/-! ## Faults, parameters and the interrupt port (V105 to V118) -/

theorem test_V105 :
    ∃ t, run [0xD3] { blank with pc := 0x0200 } = .fault (.unimplemented 0xD3 0x0200 t) ∧ t.pc = 0x0200 ∧
      t.accesses = [.read 0x0200] ∧ step t = .fault (.unimplemented 0xD3 0x0200 t) := by
  exact ⟨_, rfl, rfl, rfl, rfl⟩
theorem test_V106 :
    ∃ t, run [0x00] { blank with pc := 0x0100, config := { opcodeSet := .sourceOnly, undefRead := .fault, interruptPort := .absent, memory := .array } } =
      .fault (.unimplemented 0x00 0x0100 t) := by
  exact ⟨_, rfl⟩
theorem test_V109 :
    ∃ t, run [0xD3] { blank with eiPending := true } = .fault (.unimplemented 0xD3 0xC000 t) ∧ t.ime = false ∧
      t.eiPending = true := by
  exact ⟨_, rfl, rfl, rfl⟩
theorem test_V110 :
    run [0x78] { blank with pc := 0x0000, specified := Specified.none } = .fault (.undefinedRead (.reg .b)) := by
  rfl
theorem test_V111 :
    run [0xCD, 0x00, 0x10] { blank with pc := 0x0002, a := 0x12, specified := { Specified.none with a := true } } =
      .fault (.undefinedRead .sp) := by
  rfl
theorem test_V114 : interrupt 0 { ported with pc := 0x0150 } = .next (.notAccepted, { ported with pc := 0x0150 }) := by
  rfl
theorem test_V115 :
    replies (interrupt 0 { ported with pc := 0x0150, ime := true }) (fun r t =>
      decide (r = .accepted 5) && decide (t.peek 0xFFFD = 0x01) && decide (t.peek 0xFFFC = 0x50) &&
      decide (t.sp = 0xFFFC) && decide (t.pc = 0x0040) && !t.ime) := by
  decide
theorem test_V116 :
    replies (interrupt 4 (mem 0x0300 [0x10, 0x00] { ported with pc := 0x0300, ime := true })) (fun r t =>
      decide (r = .accepted 5) && decide (t.peek 0xFFFD = 0x03) && decide (t.peek 0xFFFC = 0x02) &&
      decide (t.pc = 0x0060)) := by
  decide
theorem test_V117 :
    replies (wake (mem 0x0200 [0x76] { ported with pc := 0x0200 })) (fun r t =>
      decide (r = .woken) && decide (t.pc = 0x0201) && decide (t.sp = 0xFFFE)) := by
  decide
theorem test_stop_text : renderInstr (.stop 0x00) 0x0300 = "STOP $00" ∧ renderInstr (.stop 0xA5) 0x0300 = "STOP $A5" := by
  decide
theorem test_external_read :
    gives (exec .ld_A_atHL { external with h := 0xFF, l := 0x40 }) (fun t =>
      decide (t.history = [.read 0xC000, .read 0xFF40]) && decide (t.accesses = t.history) && decide (t.mem = [])) := by
  rfl
theorem test_external_read_value :
    ∃ t, exec .ld_A_atHL { external with h := 0xFF, l := 0x40 } = .next t ∧
      t.a = Config.externalRead [] [.read 0xC000] 0xFF40 := by
  exact ⟨_, rfl, rfl⟩
theorem test_external_illegal :
    ∃ t, exec (.illegal 0xFD) { external with history := [.read 0xFF40] } = .fault (.unimplemented 0xFD 0xC000 t) ∧
      t.history = [.read 0xFF40, .read 0xC000] ∧ t.accesses = [.read 0xC000] := by
  exact ⟨_, rfl, rfl, rfl⟩
theorem test_external_write :
    gives (exec .ld_atHL_A { external with a := 0x5A, h := 0xFF, l := 0x40 }) (fun t =>
      decide (t.history = [.read 0xC000, .write 0xFF40 0x5A]) && decide (t.mem = [])) := by
  rfl
theorem test_fetch_word_external :
    step (external.withFetchWord 16 0xCB37) = exec .swap_A (external.withFetchWord 16 0xCB37) := by
  rfl
theorem test_V118 : (readWord 0xFFFF (mem 0xFFFF [0x34, 0x12] blank)).1 = 0x1234 := by rfl

/-! ## Witnesses: concrete instructions and states that meet the hypotheses of each statement -/

theorem witness_DecodeOfEncode :
    Instr.wellFormed (.ld_SP_nn 0xFFFF) = true ∧ (∀ sub, Instr.ld_SP_nn 0xFFFF ≠ .prefix_CB sub) ∧
      Instr.wellFormed (.illegal 0xFD) = true ∧ ∀ sub, Instr.illegal 0xFD ≠ .prefix_CB sub := by
  exact ⟨rfl, (by intro _ h; cases h), rfl, (by intro _ h; cases h)⟩
theorem witness_EncodeOfDecode :
    decode [0xC3, 0xFF, 0xFF, 0x00] = .ok (.jp_nn 0xFFFF, [0x00]) ∧ decode [0x10, 0xFF] = .ok (.stop 0xFF, []) := by
  exact ⟨rfl, rfl⟩
theorem witness_LengthFromFirstByte :
    decode [0x08, 0xFF, 0xFF] = .ok (.ld_atnn_SP 0xFFFF, []) := by
  rfl
theorem witness_BuildRefusesDuplicatePatterns :
    build 0 [descriptor 0xFF] [] = .ok [descriptor 0xFF] ∧
      build 0xCB00 [cbDescriptor 0xFF, cbDescriptor 0xFF] [] = .error (.tableConstruction 0xCBFF) := by
  exact ⟨rfl, rfl⟩
theorem witness_LookupIsTheTable :
    hasDescriptor .full 0xFD = false ∧ hasDescriptor .sourceOnly 0x18 = true ∧ hasDescriptor .full 0xCB = true ∧
      (mem 0xFFFF [0xCB] { blank with pc := 0xFFFF }).peek 0xFFFF = 0xCB := by
  decide
theorem witness_StepRunsDecodedInstruction :
    let s := mem 0xFFFF [0xC6, 0x80] { blank with pc := 0xFFFF, eiPending := true }
    hasDescriptor s.config.opcodeSet (s.peek s.pc) = true ∧
      decode [s.peek s.pc, s.answer [.read s.pc] (s.pc + 1), s.answer [.read s.pc, .read (s.pc + 1)] (s.pc + 2)] =
        .ok (.add_A_n 0x80, [0x00]) ∧
      (∀ n ∈ formReads (Instr.form (.add_A_n 0x80)) s, s.specified.get n = true) := by
  exact ⟨rfl, rfl, by decide⟩
theorem witness_StepRunsDecodedInstruction_draw :
    State.reset.config.undefRead = .draw ∧
      hasDescriptor State.reset.config.opcodeSet (State.reset.peek State.reset.pc) = true ∧
      decode State.reset.window =
        .ok (.nop, [0x00, 0x00]) := by
  exact ⟨rfl, rfl, rfl⟩
theorem witness_UnimplementedExactlyWithoutDescriptor :
    let s := mem 0xFFFF [0xED] { blank with pc := 0xFFFF }
    hasDescriptor s.config.opcodeSet (s.peek s.pc) = false ∧ s.config.memory = .array ∧
      ∃ t, step s = .fault (.unimplemented 0xED 0xFFFF t) := by
  exact ⟨rfl, rfl, _, rfl⟩
theorem witness_UndefinedReadExactly :
    let s := mem 0xC000 [0x70] { blank with specified := { Specified.all with l := false } }
    decode s.window = .ok (.ld_atHL_B, [0x00, 0x00]) ∧ hasDescriptor s.config.opcodeSet (s.peek s.pc) = true ∧
      formReads (Instr.form .ld_atHL_B) s = [.reg .h] ++ .reg .l :: [.reg .b] ∧
      s.specified.get (.reg .h) = true ∧ s.specified.get (.reg .l) = false := by
  exact ⟨rfl, rfl, rfl, rfl, rfl⟩
theorem witness_StepCompletes :
    let s := mem 0xC000 [0xFF] blank
    hasDescriptor s.config.opcodeSet (s.peek s.pc) = true ∧ ∀ n, s.specified.get n = true := by
  exact ⟨rfl, fun n => (by cases n with | reg r => cases r <;> rfl | _ => rfl)⟩
theorem witness_EveryInstructionCompletesAtItsCost :
    ∀ op, Instr.prefix_CB 0xFF ≠ .illegal op := by
  intro _ h; cases h
theorem witness_InvariantKeptByEveryStep :
    Inv (mem 0xC000 [0xF5] blank) ∧ ∃ t, step (mem 0xC000 [0xF5] blank) = .next t := by
  exact ⟨⟨by decide, by decide, by decide, by decide⟩, _, rfl⟩
theorem witness_InvariantAtConstruction :
    Memory.wf [(0, 0xFF), (65535, 0x01)] = true ∧
      ∃ s, construct .postBootDmg Config.atReset Drawn.zero [(0, 0xFF), (65535, 0x01)] = .ok s := by
  have h : (match construct .postBootDmg Config.atReset Drawn.zero [(0, 0xFF), (65535, 0x01)] with
      | .ok _ => true
      | .error _ => false) = true := by
    decide +kernel
  cases hc : construct .postBootDmg Config.atReset Drawn.zero [(0, 0xFF), (65535, 0x01)] with
  | ok s => exact ⟨rfl, s, rfl⟩
  | error e => rw [hc] at h; cases h
theorem witness_InvariantKeptByTheHost :
    Inv { ported with ime := true } ∧ (∃ t, act (.interrupt 4) { ported with ime := true } = .next t) ∧
      (∃ t, act .wake ported = .next t) ∧ (∃ t, act (.write (.pair .hl 0xFFFF)) ported = .next t) ∧
      Inv (mem 0xC000 [0xD3] ported) ∧ ∃ f, act .step (mem 0xC000 [0xD3] ported) = .fault f := by
  exact ⟨⟨by decide, by decide, by decide, by decide⟩, ⟨_, rfl⟩, ⟨_, rfl⟩, ⟨_, rfl⟩,
    ⟨by decide, by decide, by decide, by decide⟩, _, rfl⟩
theorem witness_ImeAndEiPendingAfterAStep :
    (let s := mem 0xC000 [0xFB] { blank with eiPending := true };
      decode s.window = .ok (.ei, [0x00, 0x00]) ∧ ∃ t, step s = .next t ∧ t.ime = true ∧ t.eiPending = false) ∧
    (let s := mem 0xC000 [0xF3] { blank with ime := true };
      decode s.window = .ok (.di, [0x00, 0x00]) ∧ ∃ t, step s = .next t ∧ t.ime = false) ∧
    (let s := mem 0xC000 [0xD9] blank;
      decode s.window = .ok (.reti, [0x00, 0x00]) ∧ ∃ t, step s = .next t ∧ t.ime = true) := by
  exact ⟨⟨rfl, _, rfl, rfl, rfl⟩, ⟨rfl, _, rfl, rfl⟩, rfl, _, rfl, rfl⟩
theorem witness_StepKeepsParameters :
    (∃ t, step (mem 0xC000 [0x06, 0xFF] blank) = .next t) ∧ blank.specified.get (.reg .b) = true := by
  exact ⟨⟨_, rfl⟩, rfl⟩
theorem witness_MemoryReadsWhatWasWritten :
    blank.config.memory = .array ∧ external.config.memory = .external ∧
      Memory.wf [(65534, 0x01)] = true ∧ 65535 < 65536 ∧ Memory.wf (Memory.write [(65534, 0x01)] 65535 0xFF) = true := by
  decide
theorem witness_StoreSeenByNextFetch :
    Instr.form (.ld_atHL_n 0x76) = .ldHlN 0x76 ∧
      ({ blank with pc := 0xFFFE, h := 0x00, l := 0x00 } : State).pair .hl = 0xFFFE + 2 := by
  decide
theorem witness_LdRegReg :
    Instr.form .ld_A_A = .ldRegReg .a .a ∧
      Instr.form .ld_B_L = .ldRegReg .b .l := by
  decide
theorem witness_LdThroughHl :
    Instr.form .ld_H_atHL = .ldRegHl .h ∧
      Instr.form .ld_atHL_L = .ldHlReg .l := by
  decide
theorem witness_LdImmediate :
    Instr.form (.ld_A_n 0xFF) = .ldRegN .a 0xFF ∧
      Instr.form (.ld_atHL_n 0xFF) = .ldHlN 0xFF := by
  decide
theorem witness_AccumulatorLoads :
    Instr.form .ld_A_atBC = .ldAInd .bc ∧
      Instr.form .ld_A_atDE = .ldAInd .de ∧
      Instr.form (.ld_A_atnn 0xFFFF) = .ldANn 0xFFFF ∧
      Instr.form (.ldh_A_atn 0xFF) = .ldhAN 0xFF ∧
      Instr.form .ld_A_atC = .ldAC := by
  decide
theorem witness_AccumulatorStores :
    Instr.form .ld_atBC_A = .ldIndA .bc ∧
      Instr.form .ld_atDE_A = .ldIndA .de ∧
      Instr.form (.ld_atnn_A 0xFFFF) = .ldNnA 0xFFFF ∧
      Instr.form (.ldh_atn_A 0xFF) = .ldhNA 0xFF ∧
      Instr.form .ld_atC_A = .ldCA := by
  decide
theorem witness_HlSteppingTransfers :
    Instr.form .ld_A_atHLinc = .ldAHlStep .inc ∧
      Instr.form .ld_A_atHLdec = .ldAHlStep .dec ∧
      Instr.form .ld_atHLinc_A = .ldHlStepA .inc ∧
      Instr.form .ld_atHLdec_A = .ldHlStepA .dec := by
  decide
theorem witness_LdPairImmediate :
    Instr.form (.ld_HL_nn 0xFFFF) = .ldRpNn (.pair .hl) 0xFFFF ∧
      Instr.form (.ld_SP_nn 0xFFFF) = .ldRpNn .sp 0xFFFF := by
  decide
theorem witness_StackPointerTransfers :
    Instr.form .ld_SP_HL = .ldSpHl ∧
      Instr.form (.ld_atnn_SP 0xFFFF) = .ldNnSp 0xFFFF := by
  decide
theorem witness_PushStoresAPair :
    Instr.form .push_AF = .push .af ∧
      Instr.form .push_HL = .push (.pair .hl) := by
  decide
theorem witness_PopLoadsAPair :
    Instr.form .pop_AF = .pop .af ∧
      Instr.form .pop_BC = .pop (.pair .bc) := by
  decide
theorem witness_StackRoundTrips :
    Instr.form .push_AF = .push .af ∧
      Instr.form .pop_BC = .pop (.pair .bc) ∧
      Instr.form (.call_nn 0xFFFF) = .call 0xFFFF ∧
      Instr.form .rst_38 = .rst 7 ∧
      Instr.form .ret = .ret := by
  decide
theorem witness_AddAndAdc :
    Instr.form .add_A_atHL = .alu .add (.opd .atHL) ∧
      Instr.form (.adc_A_n 0xFF) = .alu .adc (.imm 0xFF) := by
  decide
theorem witness_SubAndSbc :
    Instr.form .sub_A = .alu .sub (.opd (.reg .a)) ∧
      Instr.form (.sbc_A_n 0xFF) = .alu .sbc (.imm 0xFF) := by
  decide
theorem witness_AndAndOr :
    Instr.form .and_atHL = .alu .and (.opd .atHL) ∧
      Instr.form (.or_n 0xFF) = .alu .or (.imm 0xFF) := by
  decide
theorem witness_CompareSetsFlagsOnly :
    Instr.form .cp_A = .alu .cp (.opd (.reg .a)) ∧
      Instr.form (.cp_n 0xFF) = .alu .cp (.imm 0xFF) := by
  decide
theorem witness_ExclusiveOr :
    Instr.form .xor_A = .alu .xor (.opd (.reg .a)) ∧ Instr.form (.xor_n 0xFF) = .alu .xor (.imm 0xFF) ∧
      (AluSrc.imm 0xFF) ≠ .opd (.reg .a) ∧ (AluSrc.imm 0xFF) ≠ .opd .atHL ∧
      Instr.form .xor_atHL = .alu .xor (.opd .atHL) ∧ AluSrc.opd .atHL ≠ .opd (.reg .a) ∧ blank.config.memory = .array := by
  decide
theorem witness_IncrementAndDecrement :
    Instr.form .inc_A = .inc8 (.reg .a) ∧
      Instr.form .dec_atHL = .dec8 .atHL := by
  decide
theorem witness_DecimalAdjustAlgorithm :
    Instr.form .daa = .daa := by
  decide
theorem witness_DecimalArithmetic :
    Instr.form (.adc_A_n 0x99) = .alu .adc (.imm 0x99) ∧ Instr.form (.sbc_A_n 0x99) = .alu .sbc (.imm 0x99) ∧
      Instr.form .daa = .daa ∧ isDecimal 0x99 ∧ isDecimal (State.reset.reg .a) ∧ isDecimal (State.reset.source (.imm 0x99)) := by
  exact ⟨rfl, rfl, rfl, ⟨by decide, by decide⟩, ⟨by decide, by decide⟩, by decide, by decide⟩
theorem witness_ComplementAndCarryFlag :
    Instr.form .cpl = .cpl ∧
      Instr.form .scf = .scf ∧
      Instr.form .ccf = .ccf := by
  decide
theorem witness_AccumulatorRotates :
    Instr.form .rlca = .accRot .rlca ∧
      Instr.form .rra = .accRot .rra := by
  decide
theorem witness_CbRotatesAndShifts :
    Instr.form .rlc_B = .cbRot .rlc (.reg .b) ∧
      Instr.form .srl_atHL = .cbRot .srl .atHL := by
  decide
theorem witness_BitTest :
    Instr.form .bit_0_B = .bit 0 (.reg .b) ∧
      Instr.form .bit_7_atHL = .bit 7 .atHL := by
  decide
theorem witness_ResetAndSetBit :
    Instr.form .res_0_B = (if false then .set 0 (.reg .b) else .res 0 (.reg .b)) ∧
      Instr.form .set_7_atHL = (if true then .set 7 .atHL else .res 7 .atHL) := by
  decide
theorem witness_IncrementAndDecrementPair :
    Instr.form .inc_SP = .inc16 .sp ∧
      Instr.form .dec_BC = .dec16 (.pair .bc) := by
  decide
theorem witness_AddToHl :
    Instr.form .add_HL_HL = .addHl (.pair .hl) ∧
      Instr.form .add_HL_SP = .addHl .sp := by
  decide
theorem witness_StackPointerPlusOffset :
    Instr.form (.add_SP_e 0x80) = .addSp 0x80 ∧
      Instr.form (.ld_HL_SPe 0x7F) = .ldHlSp 0x7F := by
  decide
theorem witness_UnconditionalJumps :
    Instr.form (.jp_nn 0xFFFF) = .jp 0xFFFF ∧
      Instr.form (.jr_e 0x80) = .jr 0x80 ∧
      Instr.form .jp_HL = .jpHl := by
  decide
theorem witness_ConditionalJumps :
    Instr.form (.jp_NZ_nn 0xFFFF) = .jpCc .nz 0xFFFF ∧
      Instr.form (.jr_C_e 0x80) = .jrCc .c 0x80 := by
  decide
theorem witness_CallsAndRestarts :
    Instr.form (.call_nn 0xFFFF) = .call 0xFFFF ∧ Instr.form (.call_Z_nn 0xFFFF) = .callCc .z 0xFFFF ∧
      Instr.form .rst_00 = .rst 0 ∧ Instr.form .rst_38 = .rst 7 ∧ blank.cond .z = false ∧ (flags 0b1000 blank).cond .z = true := by
  decide
theorem witness_Returns :
    Instr.form .ret = .ret ∧ Instr.form .ret_NC = .retCc .nc ∧ Instr.form .reti = .reti ∧
      blank.cond .nc = true ∧ (flags 0b0001 blank).cond .nc = false := by
  decide
theorem witness_SystemInstructions :
    Instr.form .nop = .nop ∧
      Instr.form .halt = .halt ∧
      Instr.form (.stop 0x55) = .stop 0x55 ∧
      Instr.form .di = .di ∧
      Instr.form .ei = .ei := by
  decide
theorem witness_InterruptEntry :
    blank.config.interruptPort = .absent ∧ ported.config.interruptPort = .present ∧ 4 < 5 ∧ 4 ≤ 4 ∧ ported.ime = false ∧
      ({ ported with ime := true } : State).ime = true ∧ ported.specified.get .sp = true ∧ ported.config.undefRead = .fault ∧
      ({ ported with specified := Specified.none } : State).specified.get .sp = false := by
  decide
theorem witness_WakeLeavesHaltAndStop :
    blank.config.interruptPort = .absent ∧ ported.config.interruptPort = .present := by
  decide
theorem witness_InterruptThenReti :
    (∃ t, interrupt 4 { ported with ime := true } = .next (.accepted 5, t)) ∧ Instr.form .reti = .reti := by
  exact ⟨⟨_, rfl⟩, rfl⟩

- - -

:: DESCRIPTION OF THE TASK ::
Within the material above, extract exactly the lines that start at the line containing "(∃ t, act .wake" and stop after the line containing "Memory.wf [(65534, 0x01)]", and only those.

:: THE COMPLETED TASK ::
      (∃ t, act .wake ported = .next t) ∧ (∃ t, act (.write (.pair .hl 0xFFFF)) ported = .next t) ∧
      Inv (mem 0xC000 [0xD3] ported) ∧ ∃ f, act .step (mem 0xC000 [0xD3] ported) = .fault f := by
  exact ⟨⟨by decide, by decide, by decide, by decide⟩, ⟨_, rfl⟩, ⟨_, rfl⟩, ⟨_, rfl⟩,
    ⟨by decide, by decide, by decide, by decide⟩, _, rfl⟩
theorem witness_ImeAndEiPendingAfterAStep :
    (let s := mem 0xC000 [0xFB] { blank with eiPending := true };
      decode s.window = .ok (.ei, [0x00, 0x00]) ∧ ∃ t, step s = .next t ∧ t.ime = true ∧ t.eiPending = false) ∧
    (let s := mem 0xC000 [0xF3] { blank with ime := true };
      decode s.window = .ok (.di, [0x00, 0x00]) ∧ ∃ t, step s = .next t ∧ t.ime = false) ∧
    (let s := mem 0xC000 [0xD9] blank;
      decode s.window = .ok (.reti, [0x00, 0x00]) ∧ ∃ t, step s = .next t ∧ t.ime = true) := by
  exact ⟨⟨rfl, _, rfl, rfl, rfl⟩, ⟨rfl, _, rfl, rfl⟩, rfl, _, rfl, rfl⟩
theorem witness_StepKeepsParameters :
    (∃ t, step (mem 0xC000 [0x06, 0xFF] blank) = .next t) ∧ blank.specified.get (.reg .b) = true := by
  exact ⟨⟨_, rfl⟩, rfl⟩
theorem witness_MemoryReadsWhatWasWritten :
    blank.config.memory = .array ∧ external.config.memory = .external ∧
      Memory.wf [(65534, 0x01)] = true ∧ 65535 < 65536 ∧ Memory.wf (Memory.write [(65534, 0x01)] 65535 0xFF) = true := by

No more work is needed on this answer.